Gaussian conditional probability $X$ given $X+Y$

Question

Let $X$ and $Y$ be independent Gaussian random variables with means $\mu_1 = 1$ and $\mu_2 = 0$ and variances $\sigma^2_1 = 1$ and $\sigma^2_2 = 1$ respectively. How to find the conditional density of $X$ given $X+Y = 2$: $\mathbf{P}(X|X+Y = 2)$?

Answer 1

In the following I am abusing notation slightly. I write $\mathbb{P}(X=x)$ instead of $p_X(x)$ etc.

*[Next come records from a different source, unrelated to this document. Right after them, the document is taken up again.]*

-- ==== Sys2Proof/Machine/State.lean ====
section
/-!
DEFINITION. The machine's whole state as plain data, its faults and refusals, and the state after VPEW power-up.
Registers are a sparse file keyed by physical address (regs), every other piece of state is a named field.
-/

namespace Sys2Proof.Machine

/-- The response that the last access of a command gave its initiator: status and read data (00 R10). -/
structure Rsp where
  /-- Status of the last access. 00 R10. Reset OK. -/
  st : Status := .ok
  /-- Data of the last access. 00 R5. Reset 0. -/
  val : Word := 0
  deriving DecidableEq, Repr

/-- The levels of the control balls (01 R14). Inputs unless said otherwise. -/
structure Pins where
  /-- PORST_L level. 02 R26. Reset low (step 7 releases it). -/
  porst : Bool := false
  /-- WRST_L level. 02 R44. Reset high. -/
  wrst : Bool := true
  /-- PFAIL level. 02 R39. Reset low. -/
  pfail : Bool := false
  /-- VCA_PG level. 02 R39. Reset low. -/
  vcaPg : Bool := false
  /-- VCB_PG level. 02 R39. Reset low. -/
  vcbPg : Bool := false
  /-- TEST_EN level. 01 R15. Reset low (tied to GND). -/
  testEn : Bool := false
  /-- RSTOUT_L, an output. 02 R47. Reset low. -/
  rstout : Bool := false
  /-- BRST_L, an output. 16 R373. Reset low. -/
  brst : Bool := false
  deriving DecidableEq, Repr

/-- The three power states of 02 R35. -/
inductive PowerState where
  | run | doze | pewter
  deriving DecidableEq, Repr

/-- The resets of 02 R44 that reach more than one partition or the debug port. -/
inductive ResetKind where
  | powerUp | porst | brownOut | cold | warm
  deriving DecidableEq, Repr

/-- Where the boot sequence of 02 R48 stands. -/
inductive Boot where
  /-- Held in reset: no step has begun. -/
  | held
  /-- Step n of 1 to 7 is running. -/
  | step (n : Nat)
  /-- Step 8 is done: the foundry partition has been released. -/
  | released
  /-- The boot has stopped (02 R49) with its step and status. -/
  | stopped (n : Nat) (st : Status)
  deriving DecidableEq, Repr

/-- Supplies, power states, resets and boot (02). -/
structure Power where
  /-- VPEW is above its monitor threshold. 02 R424. Reset 1. -/
  vpewOk : Bool := true
  /-- The power-up reset is running. 02 R424. Reset 1. -/
  pwrup : Bool := true
  /-- The brown-out monitors are armed. 02 R34. Reset 0. -/
  armed : Bool := false
  /-- A brown-out holds the logic in reset. 02 R34. Reset 0. -/
  browned : Bool := false
  /-- VCORE group A switch closed. 02 R29, R39. Reset 0. -/
  vcaOn : Bool := false
  /-- VCORE group B switch closed. 02 R29, R39. Reset 0. -/
  vcbOn : Bool := false
  /-- The power state. 02 R35. Reset Run. -/
  state : PowerState := .run
  /-- The state that a running entry goes to. 02 R36. Reset none. -/
  entering : Option PowerState := none
  /-- Boot progress. 02 R48. Reset held. -/
  boot : Boot := .held
  /-- The device is in the fatal halt. 02 R46, 18 R413. Reset 0. -/
  fatal : Bool := false
  /-- The running boot keeps memory (warm reset). 02 R48 step 4. Reset 0. -/
  memKept : Bool := false
  /-- The running boot was started from pewter. 02 R38. Reset 0. -/
  fromPewter : Bool := false
  /-- SUP.PWRSTAT.PFLAT, in the pewter domain. 02 R39. Reset 0. -/
  pflat : Bool := false
  /-- Start of the power-fail timeline while a power-fail or cold-reset flush runs, TAI ns. 02 R32, R423. Reset none. -/
  flush : Option Nat := none
  /-- Class N releases are withheld. 02 R32. Reset 0. -/
  classNHeld : Bool := false
  /-- Update writes to storage are stopped. 02 R32. Reset 0. -/
  updHeld : Bool := false
  /-- PFAIL has risen in a reset, in doze or in pewter: its timeline starts when the device is out of it. 02 R423. Reset 0. -/
  pfailDue : Bool := false
  /-- The step at which the boot goes on once WRST_L rises. 02 R44. Reset none. -/
  wrstHold : Option Nat := none
  /-- A cold or warm reset that waits for a flush. 02 R45. Reset none. -/
  deferred : Option ResetKind := none
  deriving DecidableEq, Repr

/-- The fuse array (17 R383): each bit in two cells, and the shadow that every consumer reads. -/
structure Fuses where
  /-- First cells, 128 words of 32 bits. 17 R383. Reset: ID section locked, all else unprogrammed. -/
  cellA : Tab Word := [(0, 0x00010000), (1, 1), (52, 0xC514CFAD)]
  /-- Second cells. 17 R383. Reset as the first. -/
  cellB : Tab Word := [(0, 0x00010000), (1, 1), (52, 0xC514CFAD)]
  /-- The fuse shadow, 128 words. 17 R383. Reset: not loaded, 0. -/
  shadow : Tab Word := []
  /-- A programming operation: word and the bits to program. 17 R386. Reset none. -/
  prog : Option (Nat × Word) := none
  deriving DecidableEq, Repr

/-- Oscillators, PLLs and clock gates (03). -/
structure Clocks where
  /-- XA is enabled. 02 R48 step 2. Reset 0. -/
  xaOn : Bool := false
  /-- The XA start delay has expired. 03 R52. Reset 0. -/
  xaDelay : Bool := false
  /-- The XB start delay has expired: the XB monitor is applied. 03 R52. Reset 0. -/
  xbDelay : Bool := false
  /-- Consecutive passing XA windows, up to 4. 03 R52, R55. Reset 0. -/
  xaPass : Nat := 0
  /-- Consecutive failing XA windows. 03 R55. Reset 0. -/
  xaFail : Nat := 0
  /-- Consecutive passing XB windows, up to 4. 03 R52, R55. Reset 0. -/
  xbPass : Nat := 0
  /-- Consecutive failing XB windows. 03 R55. Reset 0. -/
  xbFail : Nat := 0
  /-- The pewter domain runs from XB, not SRC. 03 R51, R52. Reset 0. -/
  pewOnXb : Bool := false
  /-- PLLs whose domains run on FRC: EPLL 0, FPLL 1, NPLL 2, TPLL 3. 03 R55, R57. Reset 1111b. -/
  onFrc : BitVec 4 := 0b1111
  /-- PLLs that are locked. 03 R58. Reset 0. -/
  lock : BitVec 4 := 0
  /-- PLLs that are powered. 03 R58. Reset 0. -/
  on : BitVec 4 := 0
  /-- Domains whose gate a request holds open, in the order of the domain table. 03 R57, R51. Reset 0. -/
  gates : BitVec 7 := 0
  /-- MULT in force at EPLL (9/10 of it under fallback). 03 R55, R59. Reset 40. -/
  mult : Nat := 40
  /-- FPLL frequency in MHz. 03 R51, R55. Reset 800. -/
  fpllMhz : Nat := 800
  /-- Engines held while EPLL relocks after a MULT change. 03 R59. Reset 0. -/
  engHeld : Bool := false
  /-- FALLBK: the PLL references come from FRC. 03 R55, R56. Reset 0. -/
  fallback : Bool := false
  /-- Posted writes to pewter-domain registers that are still crossing, oldest first: address and value. 03 R61. Reset empty. -/
  pewQ : List (Nat × Word) := []
  deriving DecidableEq, Repr

/-- The device timebase, its replicas, and the PPS outputs (03). -/
structure TimeBase where
  /-- Nanoseconds, 64 bits. 03 R62. Reset 0. -/
  ns : Nat := 0
  /-- Fraction below the ns in units of 2^-28 ns (TBFRAC is its upper 16 bits). 03 R62, R65. Reset 0. -/
  frac : Nat := 0
  /-- Slew remainder in units of 2^-28 ns. 03 R65. Reset 0. -/
  slew : Int := 0
  /-- Held low half of a step. 03 R66. Reset 0. -/
  stepLo : Word := 0
  /-- A step in ns that the next tick applies. 03 R65. Reset none. -/
  stepPend : Option Int := none
  /-- Comparators that have neither fired nor been enabled since a step. 03 R68. Reset 0. -/
  stepped : BitVec 32 := 0
  /-- Comparators that the last tick fires and whose fire has not been taken. 03 R68, R72. Reset 0. -/
  hit : BitVec 32 := 0
  /-- Fires whose actions are still to be delivered: comparator, compare time and control word. 03 R72. Reset empty. -/
  owed : List (Nat × Nat × Word) := []
  /-- Deviation of each unit's replica from the master in ns, as last seen. 03 R63. Reset 0. -/
  replica : Tab Int := []
  /-- A pulse runs on PPS0. 03 R75. Reset 0. -/
  pps0 : Bool := false
  /-- A pulse runs on PPS1. 03 R75. Reset 0. -/
  pps1 : Bool := false
  deriving DecidableEq, Repr

/-- The triad states of 04 R77. -/
inductive TState where
  | alloy3 | alloy2 | resync | quiesce | handover | split | faulted | bist
  deriving DecidableEq, Repr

Recall that $$ \mathbb{P}(X=x|X+Y=2)=\frac{\mathbb{P}(X=x,X+Y=2)}{\mathbb{P}(X+Y=2)}. $$ Now by independence, $$ \mathbb{P}(X=x,X+Y=2) = \mathbb{P}(X=x,Y=2-x) = \mathbb{P}(X=x)\mathbb{P}(Y=2-x). $$ For the denominator, recall that for independent, normally random variables, $$ X+Y \sim \mathcal{N}(\mu_1+\mu_2, \sigma_1² + \sigma_2²). $$ Put everything together to get

\begin{align*} \mathbb{P}(X=x|X+Y=2) &= \frac{\frac{1}{\sqrt{2\pi}}e^{-\frac{(x-1)^{2}}{2}} \frac{1}{\sqrt{2\pi}}e^{-\frac{(2-x)^{2}}{2}}}{\frac{1}{\sqrt{2\pi}\sqrt{2}} e^{-\frac{(2-1)^{2}}{4}}} \\\\ &= \frac{\sqrt{2}}{\sqrt{2\pi}}e^{-x^2+3x-\frac{9}{4}} \\\\ &= \frac{\sqrt{2}}{\sqrt{2 \pi}}e^{-(x-\frac{3}{2})^{2}}, \end{align*} which means that $$ X | (X+Y=2) \sim \mathcal{N}\bigg(\frac{3}{2},\frac{1}{2}\bigg). $$